Mas, exsurgiu investigação de delito grave, absolutamente inexistente.

Senão vejamos.

O art. 215 do Código Penal tipifica: “Ter conjunção carnal ou praticar outro ato libidinoso com alguém, mediante fraude ou outro meio que impeça ou dificulte a livre manifestação de vontade da vítima”.

Indago: O “modelo” praticou alguma fraude contra a “moça”? O “modelo” utilizou algum meio que impedisse ou dificultasse a livre manifestação de vontade da “moça”?

O fato de ela parecer estar dormindo, no contexto, nada quer dizer, porquanto ela bebeu porque quis, cortejou porque quis, seduziu porque quis, deixou-se seduzir porque quis, abraçou porque quis, foi para a cama porque quis, acariciou e se deixou acariciar porque quis. Se dormiu (trata-se de uma hipótese), no meio das carícias, e ele continuou, não há fraude alguma ou emprego de elemento que pudesse impedir sua livre manifestação. Ela queria as carícias. Isto é evidente.

E não é só.

Tratando-se de Direito Penal, não basta que a conduta tenha sido praticada objetivamente. Há de se perquirir o elemento subjetivo, a intenção, o dolo de empregar meio que dificulte a manifestação de vontade da vítima, mirando um fim mais gravoso.

Pergunto, de novo: o “modelo” teve alguma ação pré-ordenada em face da “moça”, visando a diminuir sua resistência, para com ela praticar sexo ou ato libidinoso? As imagens, inequivocamente, explicitam que não.

Diferente seria se ela já estivesse dormindo e ele fosse para debaixo do lençol, sem acordá-la, e começasse a acariciar suas partes íntimas ou iniciasse a cópula vaginal ou vulneração anal.

O que ocorreu não foi isto. Foi consentido. Aliás, nem mesmo se sabe se ele passou a mão em alguma parte íntima dela.

Mais teratológico é tentar enquadrar a conduta como estupro de vulnerável. Diz o art. 217-A do Código Penal: “Ter conjunção carnal ou praticar outro ato libidinoso com menor de 14 (catorze) anos:

§1º Incorre na mesma pena quem pratica as ações descritas no caput com alguém que, por enfermidade ou deficiência mental, não tem o necessário discernimento para a prática do ato, ou que, por qualquer outra causa, não pode oferecer resistência (grifei)”.

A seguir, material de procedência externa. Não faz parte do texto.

/-! ### onFeed -/

@[simp] theorem onFeed_pending (s : State) (z : Nat) (f : FeedRun → FeedRun) : (s.onFeed z f).pending = s.pending := rfl
@[simp] theorem onFeed_out (s : State) (z : Nat) (f : FeedRun → FeedRun) : (s.onFeed z f).out = s.out := rfl
@[simp] theorem onFeed_clock (s : State) (z : Nat) (f : FeedRun → FeedRun) : (s.onFeed z f).clock = s.clock := rfl
@[simp] theorem onFeed_tb (s : State) (z : Nat) (f : FeedRun → FeedRun) : (s.onFeed z f).tb = s.tb := rfl
@[simp] theorem onFeed_active (s : State) (z : Nat) (f : FeedRun → FeedRun) : (s.onFeed z f).active = s.active := rfl
@[simp] theorem onFeed_staged (s : State) (z : Nat) (f : FeedRun → FeedRun) : (s.onFeed z f).staged = s.staged := rfl
@[simp] theorem onFeed_cfg (s : State) (z : Nat) (f : FeedRun → FeedRun) : (s.onFeed z f).cfg = s.cfg := rfl
@[simp] theorem onFeed_chans (s : State) (z : Nat) (f : FeedRun → FeedRun) : (s.onFeed z f).chans = s.chans := rfl
@[simp] theorem onFeed_groups (s : State) (z : Nat) (f : FeedRun → FeedRun) : (s.onFeed z f).groups = s.groups := rfl
@[simp] theorem onFeed_ports (s : State) (z : Nat) (f : FeedRun → FeedRun) : (s.onFeed z f).ports = s.ports := rfl
@[simp] theorem onFeed_irons (s : State) (z : Nat) (f : FeedRun → FeedRun) : (s.onFeed z f).irons = s.irons := rfl
@[simp] theorem onFeed_flat (s : State) (z : Nat) (f : FeedRun → FeedRun) : (s.onFeed z f).flat = s.flat := rfl
@[simp] theorem onFeed_engine (s : State) (z : Nat) (f : FeedRun → FeedRun) : (s.onFeed z f).engine = s.engine := rfl
@[simp] theorem onFeed_senses (s : State) (z : Nat) (f : FeedRun → FeedRun) : (s.onFeed z f).senses = s.senses := rfl
@[simp] theorem onFeed_dets (s : State) (z : Nat) (f : FeedRun → FeedRun) : (s.onFeed z f).dets = s.dets := rfl
@[simp] theorem onFeed_presses (s : State) (z : Nat) (f : FeedRun → FeedRun) : (s.onFeed z f).presses = s.presses := rfl
@[simp] theorem onFeed_shelf (s : State) (z : Nat) (f : FeedRun → FeedRun) : (s.onFeed z f).shelf = s.shelf := rfl
@[simp] theorem onFeed_strings (s : State) (z : Nat) (f : FeedRun → FeedRun) : (s.onFeed z f).strings = s.strings := rfl
@[simp] theorem onFeed_models (s : State) (z : Nat) (f : FeedRun → FeedRun) : (s.onFeed z f).models = s.models := rfl
@[simp] theorem onFeed_rails (s : State) (z : Nat) (f : FeedRun → FeedRun) : (s.onFeed z f).rails = s.rails := rfl
@[simp] theorem onFeed_orders (s : State) (z : Nat) (f : FeedRun → FeedRun) : (s.onFeed z f).orders = s.orders := rfl
@[simp] theorem onFeed_seq (s : State) (z : Nat) (f : FeedRun → FeedRun) : (s.onFeed z f).seq = s.seq := rfl
@[simp] theorem onFeed_fuses (s : State) (z : Nat) (f : FeedRun → FeedRun) : (s.onFeed z f).fuses = s.fuses := rfl
@[simp] theorem onFeed_tws (s : State) (z : Nat) (f : FeedRun → FeedRun) : (s.onFeed z f).tws = s.tws := rfl
@[simp] theorem onFeed_sensors (s : State) (z : Nat) (f : FeedRun → FeedRun) : (s.onFeed z f).sensors = s.sensors := rfl
@[simp] theorem onFeed_lint (s : State) (z : Nat) (f : FeedRun → FeedRun) : (s.onFeed z f).lint = s.lint := rfl
@[simp] theorem onFeed_score (s : State) (z : Nat) (f : FeedRun → FeedRun) : (s.onFeed z f).score = s.score := rfl
@[simp] theorem onFeed_boot (s : State) (z : Nat) (f : FeedRun → FeedRun) : (s.onFeed z f).boot = s.boot := rfl
@[simp] theorem onFeed_bootRec (s : State) (z : Nat) (f : FeedRun → FeedRun) : (s.onFeed z f).bootRec = s.bootRec := rfl
@[simp] theorem onFeed_slots (s : State) (z : Nat) (f : FeedRun → FeedRun) : (s.onFeed z f).slots = s.slots := rfl
@[simp] theorem onFeed_patch (s : State) (z : Nat) (f : FeedRun → FeedRun) : (s.onFeed z f).patch = s.patch := rfl
@[simp] theorem onFeed_image (s : State) (z : Nat) (f : FeedRun → FeedRun) : (s.onFeed z f).image = s.image := rfl
@[simp] theorem onFeed_safeSet (s : State) (z : Nat) (f : FeedRun → FeedRun) : (s.onFeed z f).safeSet = s.safeSet := rfl
@[simp] theorem onFeed_working (s : State) (z : Nat) (f : FeedRun → FeedRun) : (s.onFeed z f).working = s.working := rfl
@[simp] theorem onFeed_presence (s : State) (z : Nat) (f : FeedRun → FeedRun) : (s.onFeed z f).presence = s.presence := rfl
@[simp] theorem onFeed_tamper (s : State) (z : Nat) (f : FeedRun → FeedRun) : (s.onFeed z f).tamper = s.tamper := rfl
@[simp] theorem onFeed_seats (s : State) (z : Nat) (f : FeedRun → FeedRun) : (s.onFeed z f).seats = s.seats := rfl
@[simp] theorem onFeed_t1s (s : State) (z : Nat) (f : FeedRun → FeedRun) : (s.onFeed z f).t1s = s.t1s := rfl
@[simp] theorem onFeed_cans (s : State) (z : Nat) (f : FeedRun → FeedRun) : (s.onFeed z f).cans = s.cans := rfl
@[simp] theorem onFeed_tts (s : State) (z : Nat) (f : FeedRun → FeedRun) : (s.onFeed z f).tts = s.tts := rfl
@[simp] theorem onFeed_ptp (s : State) (z : Nat) (f : FeedRun → FeedRun) : (s.onFeed z f).ptp = s.ptp := rfl
@[simp] theorem onFeed_ptpAdj (s : State) (z : Nat) (f : FeedRun → FeedRun) : (s.onFeed z f).ptpAdj = s.ptpAdj := rfl
@[simp] theorem onFeed_commits (s : State) (z : Nat) (f : FeedRun → FeedRun) : (s.onFeed z f).commits = s.commits := rfl
@[simp] theorem onFeed_hardwareRun (s : State) (z : Nat) (f : FeedRun → FeedRun) : (s.onFeed z f).hardwareRun = s.hardwareRun := rfl
@[simp] theorem onFeed_alive (s : State) (z : Nat) (f : FeedRun → FeedRun) : (s.onFeed z f).alive = s.alive := rfl
@[simp] theorem onFeed_draws (s : State) (z : Nat) (f : FeedRun → FeedRun) : (s.onFeed z f).draws = s.draws := rfl

theorem feed_onFeed (s : State) (z : Nat) (f : FeedRun → FeedRun) (h : z < 16) : (s.onFeed z f).feed z = f (s.feed z) :=
  vget_vmod_self _ _ _ _ h

theorem feed_onFeed_ne (s : State) (z : Nat) (f : FeedRun → FeedRun) (j : Nat) (h : j ≠ z) : (s.onFeed z f).feed j = s.feed j :=
  vget_vmod_ne _ _ _ _ _ h
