/-- Power falls in the midst of record writes: only the records that count stay, and a warning stays one (R315, R316). -/
theorem State.supplyCut_score (s : State) :
    s.supplyCut.score.recs = s.counting ∧ s.supplyCut.score.stopped = s.score.stopped := by
  unfold State.supplyCut
  split
  case isTrue h => exact ⟨by simp [State.counting, h], rfl⟩
  case isFalse h =>
    have hcut : 0 < s.score.writing ∧ Config.freeCutWords s.draws % 8 < 8 := ⟨by omega, by omega⟩
    unfold State.cutRecord
    extract_lets k
    rw [if_pos hcut]
    exact ⟨rfl, rfl⟩

/-- Slot writes under way that are completed leave the count. -/
theorem StringRun.written_a (r : StringRun) : r.written.a = r.a := by
  unfold StringRun.written StringRun.checkDone StringRun.learnDone
  split <;> split <;> rfl

theorem State.stringAtPower_a (warned lost : Bool) (r : StringRun) :
    (State.stringAtPower warned lost r).a = if lost then 0 else r.a := by
  unfold State.stringAtPower
  extract_lets k
  have hk : k.a = r.a := by
    cases warned
    · rfl
    · exact r.written_a
  cases lost
  · exact hk
  · rfl

/-- A string that has not run is at a power-on reset what it is at the first. -/
theorem State.stringAtPower_reset (warned lost : Bool) : State.stringAtPower warned lost {} = {} := by
  cases warned <;> cases lost <;> rfl

/-- What a power-on reset leaves, with VDD_AO kept or lost, and absent from then on or not (Table 16-3, R459). -/
structure PowerReset (s t : State) (lost absent : Bool) : Prop where
  pending : t.pending = s.pending
  held : t.boot.phase = .held ∧ t.boot.powerOn = true ∧ t.boot.aoLost = absent ∧ t.boot.riseAt = some s.clock.up ∧
    t.boot.cause = if lost then 1 else 0
  settings : t.active = {} ∧ t.staged = {} ∧ t.cfg = {} ∧ t.commits = {}
  seats : ∀ k, (t.seat k).phase = .free
  sequencer : t.rails = State.reset.rails ∧ t.orders = State.reset.orders
  fuses : t.fuses.burned = if s.score.stopped then s.fuses.stitched else s.fuses.burned
  records : t.score.recs = s.counting
  slots : t.slots = s.slots
  bootRec : t.bootRec = if s.score.stopped then s.bootRec.commitDone else { s.bootRec with writing := none }
  safeSet : t.safeSet.copyA = s.safeSet.copyA ∧ t.safeSet.copyB = s.safeSet.copyB
  clock : t.clock.grid = 0 ∧ t.clock.shelf = if lost then 0 else s.clock.shelf
  counts : ∀ k, (t.str k).a = if lost then 0 else (s.str k).a

theorem State.powerReset_leaves (s : State) (lost : Bool) : PowerReset s (s.powerReset lost) lost false := by
  unfold State.powerReset
  extract_lets w _ _ t
  have hw : OnlyChanges [.working, .score, .draws] s w :=
    (State.supplyCut_only _).step rfl ((State.saveWorking_only s).mono rfl)
  have hscore : s.saveWorking.score = s.score := (State.saveWorking_only s).keeps_score (by decide)
  obtain ⟨hrecs, hstopped⟩ : w.score.recs = s.counting ∧ w.score.stopped = s.score.stopped := by
    obtain ⟨hr, hs⟩ := s.saveWorking.supplyCut_score
    exact ⟨by rw [hr, State.counting, hscore, State.counting], by rw [hs, hscore]⟩
  have hclock : w.clock = s.clock := hw.keeps_clock (by decide)
  have hend : OnlyChanges [.lint, .score] t ((List.range 8).foldl State.captureReset t) :=
    .foldl State.captureReset_only (.refl _ _)
  have hboot := hend.keeps_boot (by decide)
  have hsafe : w.safeSet = s.safeSet := hw.keeps_safeSet (by decide)
  exact {
    pending := (hend.keeps_pending (by decide)).trans (hw.keeps_pending (by decide))
    held := by
      rw [hboot]
      exact ⟨rfl, rfl, rfl, congrArg (fun c : Clock => some c.up) hclock, rfl⟩
    settings := ⟨hend.keeps_active (by decide), hend.keeps_staged (by decide), hend.keeps_cfg (by decide),
      hend.keeps_commits (by decide)⟩
    seats := fun k => by
      rw [hend.keeps_seat (by decide)]
      exact congrArg SeatRun.phase (vget_replicate 8 k {})
    sequencer := ⟨hend.keeps_rails (by decide), hend.keeps_orders (by decide)⟩
    fuses := by rw [hend.keeps_fuses (by decide), ← hw.keeps_fuses (by decide), ← hstopped]
    records := (foldl_same (fun u : State => u.score.recs) State.captureReset_recs _ t).trans hrecs
    slots := (hend.keeps_slots (by decide)).trans (hw.keeps_slots (by decide))
    bootRec := by rw [hend.keeps_bootRec (by decide), ← hw.keeps_bootRec (by decide), ← hstopped]
    safeSet := by
      rw [hend.keeps_safeSet (by decide), ← hsafe]
      exact ⟨rfl, rfl⟩
    clock := by
      rw [hend.keeps_clock (by decide), ← hclock]
      cases lost <;> exact ⟨rfl, rfl⟩
    counts := fun k => by
      have hstr : w.str k = s.str k := by rw [State.str, State.str, hw.keeps_strings (by decide)]
      have hmap : t.str k = State.stringAtPower w.score.stopped lost (w.str k) := 
        vget_map (State.stringAtPower_reset w.score.stopped lost) w.strings k
      rw [State.str, hend.keeps_strings (by decide), ← State.str, hmap, State.stringAtPower_a, hstr] }

/-- What is sent in an earlier step is no part of what a power-on reset leaves. -/
theorem PowerReset.of_fresh {s t : State} {lost absent : Bool} (h : PowerReset s.fresh t lost absent) :
    PowerReset s t lost absent := { h with }

/-- A loss of VDD_AO differs from the power-on reset at its return in that VDD_AO is absent from then on (R459). -/
theorem PowerReset.absent {s t : State} {lost present : Bool} (h : PowerReset s t lost present) :
    PowerReset s (t.onBoot (fun b => { b with aoLost := true })) lost true := by
  obtain ⟨hphase, hpower, -, hrise, hcause⟩ := h.held
  exact { h with held := ⟨hphase, hpower, rfl, hrise, hcause⟩ }

theorem powerOnReset_exec (s : State) :
    ∃ t, Machine.exec .powerOnReset s = .next t ∧ PowerReset s t s.boot.aoLost false :=
  ⟨_, rfl, (State.powerReset_leaves s.fresh _).of_fresh⟩

theorem vddAoLoss_exec {s : State} (h : s.boot.aoLost = false) :
    ∃ t, Machine.exec .vddAoLoss s = .next t ∧ PowerReset s t true true :=
  ⟨_, congrArg Host.Outcome.next (if_neg (by simp [State.fresh, h])), (State.powerReset_leaves s.fresh _).of_fresh.absent⟩

/-- Settles O58: one account of what a power-on reset leaves, which a loss of VDD_AO follows but for its flag. -/
theorem powerOnResetsClearThePart : Obligations.PowerOnResetsClearThePart := by
  unfold Obligations.PowerOnResetsClearThePart
  refine ⟨fun s h => congrArg Host.Outcome.next (if_pos h), fun s c lost hc => ?_⟩
  obtain ⟨t, hexec, hreset⟩ : ∃ t, Machine.exec c s = .next t ∧ PowerReset s t lost (decide (c = .vddAoLoss)) := by
    rcases hc with ⟨rfl, rfl⟩ | ⟨rfl, rfl, hpresent⟩
    · exact powerOnReset_exec s
    · rw [decide_eq_true rfl]
      exact vddAoLoss_exec hpresent
  obtain ⟨hphase, hpower, habsent, hrise, hcause⟩ := hreset.held
  obtain ⟨hactive, hstaged, hcfg, hcommits⟩ := hreset.settings
  obtain ⟨hrails, horders⟩ := hreset.sequencer
  obtain ⟨hA, hB⟩ := hreset.safeSet
  obtain ⟨hgrid, hshelf⟩ := hreset.clock
  have hrecord : t.bootRec.toBootRecord = s.bootRec.toBootRecord := by
    rw [hreset.bootRec]
    split
    · exact s.bootRec.commitDone_record
    · rfl
  have hidle (h : s.bootRec.writing = none) : t.bootRec = s.bootRec := by
    rw [hreset.bootRec]
    split
    · exact BootStore.commitDone_idle h
    · exact BootStore.writing_idle h
  have hcut (_ : s.bootRec.writing ≠ none) (h : s.score.stopped = false) : t.bootRec = { s.bootRec with writing := none } := by
    rw [hreset.bootRec, if_neg (by simp [h])]
  exact ⟨t, hexec, hreset.pending, hphase, hpower, habsent, hrise, hcause, hactive, hstaged, hcfg, hcommits, hreset.seats,
    hrails, horders, hreset.fuses, hreset.records, hreset.slots, hrecord, hidle, hcut, hA, hB, hgrid, hshelf, hreset.counts⟩

end Sys2Proof.Machine
end

section
/-!
SUPPORT. What each operation of a battery string leaves: of its own string the fields that it does not move, every other string
whole, and whether the firmware runs and commits begin (R215 to R242).
-/
namespace Sys2Proof.Machine
set_option Elab.async false

/-! ### Operations on one string -/

theorem OnlyChanges.keeps_str {ps : List Part} {s t : State} (h : OnlyChanges ps s t) (w : Part.strings ∉ ps) (k : Nat) :
    t.str k = s.str k := by
  simp only [State.str, h.keeps_strings w]

theorem OnlyChanges.keeps_strB {ps : List Part} {s t : State} (h : OnlyChanges ps s t) (w : Part.active ∉ ps) (k : Nat) :
    t.strB k = s.strB k := by
  simp only [State.strB, h.keeps_active w]

theorem OnlyChanges.keeps_shelfNs {ps : List Part} {s t : State} (h : OnlyChanges ps s t) (w : Part.clock ∉ ps) :
    t.shelfNs = s.shelfNs := by
  simp only [State.shelfNs, h.keeps_clock w]

/-- From `s` to `t` string `k` keeps what `p` reads of it, the other strings stand, and the firmware and the commits go on as
they did. -/
structure State.StringMoves {α : Type} (k : Nat) (p : StringRun → α) (s t : State) : Prop where
  self : p (t.str k) = p (s.str k)
  other : ∀ j, j ≠ k → t.str j = s.str j
  fw : t.fw = s.fw
  stopped : t.score.stopped = s.score.stopped

namespace State.StringMoves

variable {α : Type} {k : Nat} {p : StringRun → α} {s a b : State}

theorem refl (s : State) : StringMoves k p s s := ⟨rfl, fun _ _ => rfl, rfl, rfl⟩

theorem trans (h : StringMoves k p s a) (m : StringMoves k p a b) : StringMoves k p s b :=
  ⟨m.self.trans h.self, fun j hj => (m.other j hj).trans (h.other j hj), m.fw.trans h.fw, m.stopped.trans h.stopped⟩

theorem ite {c : Prop} [Decidable c] (h : StringMoves k p s a) (m : StringMoves k p s b) :
    StringMoves k p s (if c then a else b) := by
  split <;> assumption

/-- What reads nothing that moves is kept as well. -/
theorem weaken {β : Type} {p : StringRun → StringRun} (h : StringMoves k p s a) (q : StringRun → β)
    (hq : ∀ r, q (p r) = q r := by intro _; rfl) : StringMoves k q s a :=
  ⟨by rw [← hq, ← hq (s.str k), h.self], h.other, h.fw, h.stopped⟩

theorem onStr (s : State) (k : Nat) {f : StringRun → StringRun} (hf : p (f (s.str k)) = p (s.str k)) :
    StringMoves k p s (s.onStr k f) := by
  refine ⟨?_, fun j hj => State.str_onStr_ne s k f j hj, rfl, rfl⟩
  by_cases hk : k < 8
  · rw [State.str_onStr s k f hk, hf]
  · simp [State.onStr, State.str, vmod, hk]

theorem of_only {ps : List Part} (h : OnlyChanges ps s a) (w : ∀ x ∈ [Part.strings, .score, .hardwareRun], x ∉ ps) :
    StringMoves k p s a := by
  have hscore := h.keeps_score (w _ (by simp))
  have hkeeps (j : Nat) : a.str j = s.str j := h.keeps_str (w _ (by simp)) j
  exact ⟨congrArg p (hkeeps k), fun j _ => hkeeps j, by rw [State.fw, State.fw, hscore, h.keeps_hardwareRun (w _ (by simp))],
    congrArg ScoreRun.stopped hscore⟩

end State.StringMoves

/-! ### The fields that each operation moves -/

/-- All of a string but its flags and its forms (R229, R230, R235, R236). -/
def StringRun.sansForms (r : StringRun) : StringRun :=
  { r with emptied := false, disagree := false, early := false, delta := 0, fac := 0, wl := 0, seen := {} }

/-- All of a string but I_CV (R221). -/
def StringRun.sansSetpoint (r : StringRun) : StringRun := { r with iCv := 0 }

/-- All of a string but the runs of its conditions (R222, R228). -/
def StringRun.sansRuns (r : StringRun) : StringRun :=
  { r with termFrom := none, rechgFrom := none, emptyFrom := none, emptyDone := false }

/-- All of a string but its learning cycle (R232). -/
def StringRun.sansCycle (r : StringRun) : StringRun := { r with cycle := none }

/-- All of a string but what the start of its count sets (R231). -/
def StringRun.sansStart (r : StringRun) : StringRun := { r with counted := false, uncertain := false, aRef := 0 }

/-- All of a string but its charge state and what a full anchor sets (Table 07-2, R227, R230). -/
def StringRun.sansCharge (r : StringRun) : StringRun :=
  { r with phase := .bulk, termFrom := none, rechgFrom := none, aRef := 0, lastFull := 0, uncertain := false, early := false
           cycle := none }

/-- All of a string but its capacity with the commit of it (R238). -/
def StringRun.sansCommit (r : StringRun) : StringRun :=
  { r with cap := 0, slots := Vector.replicate 2 {}, inForce := 2, writing := none }

/-- All of a string but its capacity and what learning sets with it (R233). -/
def StringRun.sansCapacity (r : StringRun) : StringRun := { r.sansCommit with eohRes := 0, learns := 0, rejected := false }

/-- All of a string but its capacity and what an empty anchor sets (R228). -/
def StringRun.sansAnchor (r : StringRun) : StringRun :=
  { r.sansCapacity with aRef := 0, lastEmpty := 0, emptied := false, emptyDone := false, uncertain := false, cycle := none }

/-- The accumulator with the readings of its last tick (R215, R216). -/
def StringRun.meter (r : StringRun) : StringRun :=
  { a := r.a, remNum := r.remNum, remDen := r.remDen, current := r.current, bsv := r.bsv }

theorem StringRun.meter_inj {r t : StringRun} (h : r.meter = t.meter) :
    r.a = t.a ∧ r.remNum = t.remNum ∧ r.remDen = t.remDen ∧ r.current = t.current ∧ r.bsv = t.bsv := by
  simpa [StringRun.meter] using h

/-- The capacity in force with the commands that wait and the learn flags (R233, R240). -/
def StringRun.ledger (r : StringRun) : StringRun :=
  { cap := r.cap, learns := r.learns, rejected := r.rejected, learnLost := r.learnLost, writing := r.writing
    clearReq := r.clearReq, restoreReq := r.restoreReq }

/-! ### Capacity slots -/

theorem StringRun.learnDone_sansCommit (r : StringRun) : r.learnDone.sansCommit = r.sansCommit := by
  unfold StringRun.learnDone
  split <;> rfl

theorem StringRun.learnDone_cap (r : StringRun) : r.learnDone.cap = r.cap ∧ r.learnDone.learns = r.learns := by
  unfold StringRun.learnDone
  split <;> exact ⟨rfl, rfl⟩

/-- What a commit begins stands beside the capacity, which it leaves. -/
theorem StringRun.commitLearn_capacity (r : StringRun) (b : StringBank) (shelf now : Nat) :
    (r.commitLearn b shelf now).cap = r.cap ∧ (r.commitLearn b shelf now).learns = r.learns ∧
      (r.commitLearn b shelf now).writing.isSome = true := by
  obtain ⟨hcap, hlearns⟩ := r.learnDone_cap
  exact ⟨hcap, hlearns, rfl⟩

theorem StringRun.commitLearn_sansCommit (r : StringRun) (b : StringBank) (shelf now : Nat) :
    (r.commitLearn b shelf now).sansCommit = r.sansCommit := r.learnDone_sansCommit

Da mesma forma, tudo o que a “moça” fez, antes, serve para demonstrar que ela queria o que ocorreu por debaixo dos panos, e em nenhum momento opôs empecilho a nada, aquiescendo e indo, depois da bebedeira espontânea e da “pegação”, para a cama com o “modelo”. A continuação das carícias era natural, para ambos, naquela hipótese.

Por seu turno, não se vislumbra, na conduta dele, o elemento subjetivo do tipo penal, traduzido no dolo de manter com ela conjunção carnal ou praticar ato libidinoso, aproveitando-se de alguma impossibilidade no oferecimento de oposição.

Diferente seria se ele a tivesse dopado ou amarrado e, aproveitando da situação concreta, intencionalmente, praticado carícias íntimas ou penetração.

A verdade é que o “modelo”, evidentemente, não praticou ilícito algum, e está tendo sua dignidade e reputação violentamente maculadas.

Aliás, pelos parâmetros do programa, nem de imoral ou indecente se pode reputar a conduta, que não é inédita.

Causa perplexidade o fato de que o próprio Big Brother, incentivador de comportamentos semelhantes, tenha expulsado da casa o “modelo”, sob o pretexto de conduta inadequada, passando aos espectadores a impressão de que houve algo muito grave, quiçá crime.

Ao invés de defendê-lo, pela prática das ações institucionalmente estimuladas no programa, queimaram-no, enlameando sua imagem, prejudicando-o pessoal e profissionalmente.

Como disse o colega José Marcelo Côrtes, com sua peculiar inteligência, no mínimo, impediram indebitamente o rapaz de receber o prêmio de um milhão e meio de reais, tirante o labéu à sua honra (que bela indenização!).

Resta saber quem serão os próximos participantes do programa a movimentarem-se embaixo dos lençóis do Big Brother. E o próximo a ser assado no microondas global.

Termino com Titãs, que tantas vezes cantou no Chacrinha, onde não havia edredon, mas tinha bacalhau: “polícia para quem precisa, polícia para quem precisa de polícia”.